Contributors

Of Peacocks and Pepsodent

Scholars of evolution describe a phenomenon known as “the peacock effect.” The typically rational process of natural selection can sometimes become a runaway train. Peahens for millennia preferred males with showy, prodigious tails, because that trait was correlated with robust health and, hence, the capability to provide for the family. Problem is, as females prized that characteristic so much for so long, the males became the equivalent of muscle-bound, their tails so big and heavy that they became easy prey. Essentially, the fittest became the fattest.
 
 
The broader lesson is that choices based on derivative traits (a tail being a symbol for health, rather than the thing itself) can become inefficient. Proxy overcomes purpose. This dynamic is expertly captured in Steven Kerr’s classic article “On the Folly of Rewarding A While Hoping for B” in the Academy of Management Executive. That rare academic who also held a real top management position for a major corporation (General Electric then, Goldman Sachs now), Kerr analyzed such disconnections in everything from politics to war to healthcare.
 
 
“The American citizenry,” wrote Kerr, “supposedly wants its candidates for public office to set forth operative goals, making their proposed programs clear, and specifying sources and uses of funds.”
 
 
In reality, of course, such specificity engenders opposition from some percentage of the electorate. Voters want more than they’re willing to pay for. We ask our candidates to campaign in poetry, because we don’t genuinely want to deal with the prose of governance.
 
 
The result? Natural election: Political peacocks with heavy tails.
 
 
Or consider the difference between the reward systems at operation in World War II versus Vietnam. In both, soldiers on the frontline rationally feared death and were motivated to get home.

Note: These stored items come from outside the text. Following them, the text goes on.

-- The whole machine

/-- The inference the spec marks as its own in 10_state.md section 3, "The following invariants hold after every step": every step keeps them, from every state that has them. Its clause (f) is stated as the model's log entry 19 says. -/
def Obligations.StepKeepsTheInvariants : Prop :=
  ∀ s t : State, s.Inv → step s = .next t → t.Inv

/-- The invariants of 10_state.md section 3 hold after reset, under every configuration. -/
def Obligations.ResetHasTheInvariants : Prop :=
  State.reset.Inv ∧ ∀ c : Config, (State.powerOn c).Inv

/-- R29: START sets `armed`, STOP and RESET clear it, and no other event changes it. -/
def Obligations.ArmedFollowsStartStopReset : Prop :=
  ∀ (s : State) (i : Instr), ∃ t, exec i s = .next t ∧ t.regs.armed = armedAfter s.regs.armed i

/-- R215: in the stopped block no stream of EDGE and WIDTH events has an effect on any register or emits any key, however long. -/
def Obligations.StoppedBlockStaysQuiet : Prop :=
  ∀ (s : State) (is : List Instr), s.config.wellFormed = true → s.regs.armed = false →
    s.keyOut = none → (∀ i ∈ is, isData i = true) →
    run is.length (s.presentAll is) = .next s

/-- R207, D26: pins that are high together are serialised RESET, STOP, START, then the data event; each is presented exactly when its pin is. -/
def Obligations.PinsAreSerialisedInOrder : Prop :=
  ∀ p : Pins,
    p.serialize = ([(p.reset, Instr.reset), (p.stop, .stop), (p.start, .start)].filter Prod.fst).map Prod.snd
      ++ (p.data.map DataEvent.toInstr).toList
end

But in the former, many internalized the notion that they could go home when the war was “won,” whereas the latter wanted to repatriate when their tour was “done.” The latter war reflected an evolution of foreign policy and military doctrine that had gone rogue. The brass, in this analogy, were the misguided peahens, displacing the necessary GI inspiration with inertial invocations of patriotism and obedience. The soliders who were the products of this process became easier prey.
 
 
As for healthcare, the fee for service system has arguably deteriorated into a heavy tail. Rewarded for process rather than outcome—and motivated by an exaggerated, even paranoid fear of malpractice litigation—many doctors prescribe too much and test too much. That’s the main reason that healthcare costs have outstripped inflation for decades. Faith in medical procedure has become a proxy that doesn’t track efficiently with the real goal: health.
 
 
Workforce leaders charged with designing compensation systems know all this from personal experience. Bonus schedules and reward regimes often diverge from the organization’s true mission and mandate. Perhaps the corporate trait of profit pursuit has become too prized by the C-suite’s natural selectors.
 
 
Margins matter, of course. Without healthy profits, organizations would not survive to propagate. But wrongheaded pursuit of the almighty dollar becomes a heavy tail. A vestige of the industrial revolution, the obsession with fiscal micromanagement and productivity maximization often displaces more sustainable systems of motivation and reward. Hence, the emerging crossover of human resources with corporate responsibility. It is now easy to imagine a corporate leadership structure with bonuses tied to their workforce’s health and happiness, as closely as they are tied to quarterly earnings.
 
 
To effect this transformation, leaders need to change corporate cravings. Easier said than done. But for one clue into controlling behavioral evolution, think toothpaste—specifically, Pepsodent. As described in The Power of Habit, a brilliant new book by Charles Duhigg of The New York Times, legendary ad man Claude Hopkins almost single-handedly altered the nation’s dental hygiene.
 
 
Approached by Pepsodent in the early 1900s to help expand its market, Hopkins at first demurred. After all, at that point only 7 percent of Americans had a tube of toothpaste in their medicine chests. (Uh, yikes.) Yet within a decade, that number had risen to 65 percent. How? Reading the dental literature, Hopkins learned about what was then called “tooth film.” By mounting a publicity campaign villifying “film” as an impediment to attractiveness, Hopkins had soon persuaded millions to adopt a new daily ritual. It made him rich. And it made the country healthier.
 
 
Workforce leaders should ask themselves what needs changing in their own organizations. That’s the first step to stopping the tail from wagging the peacock.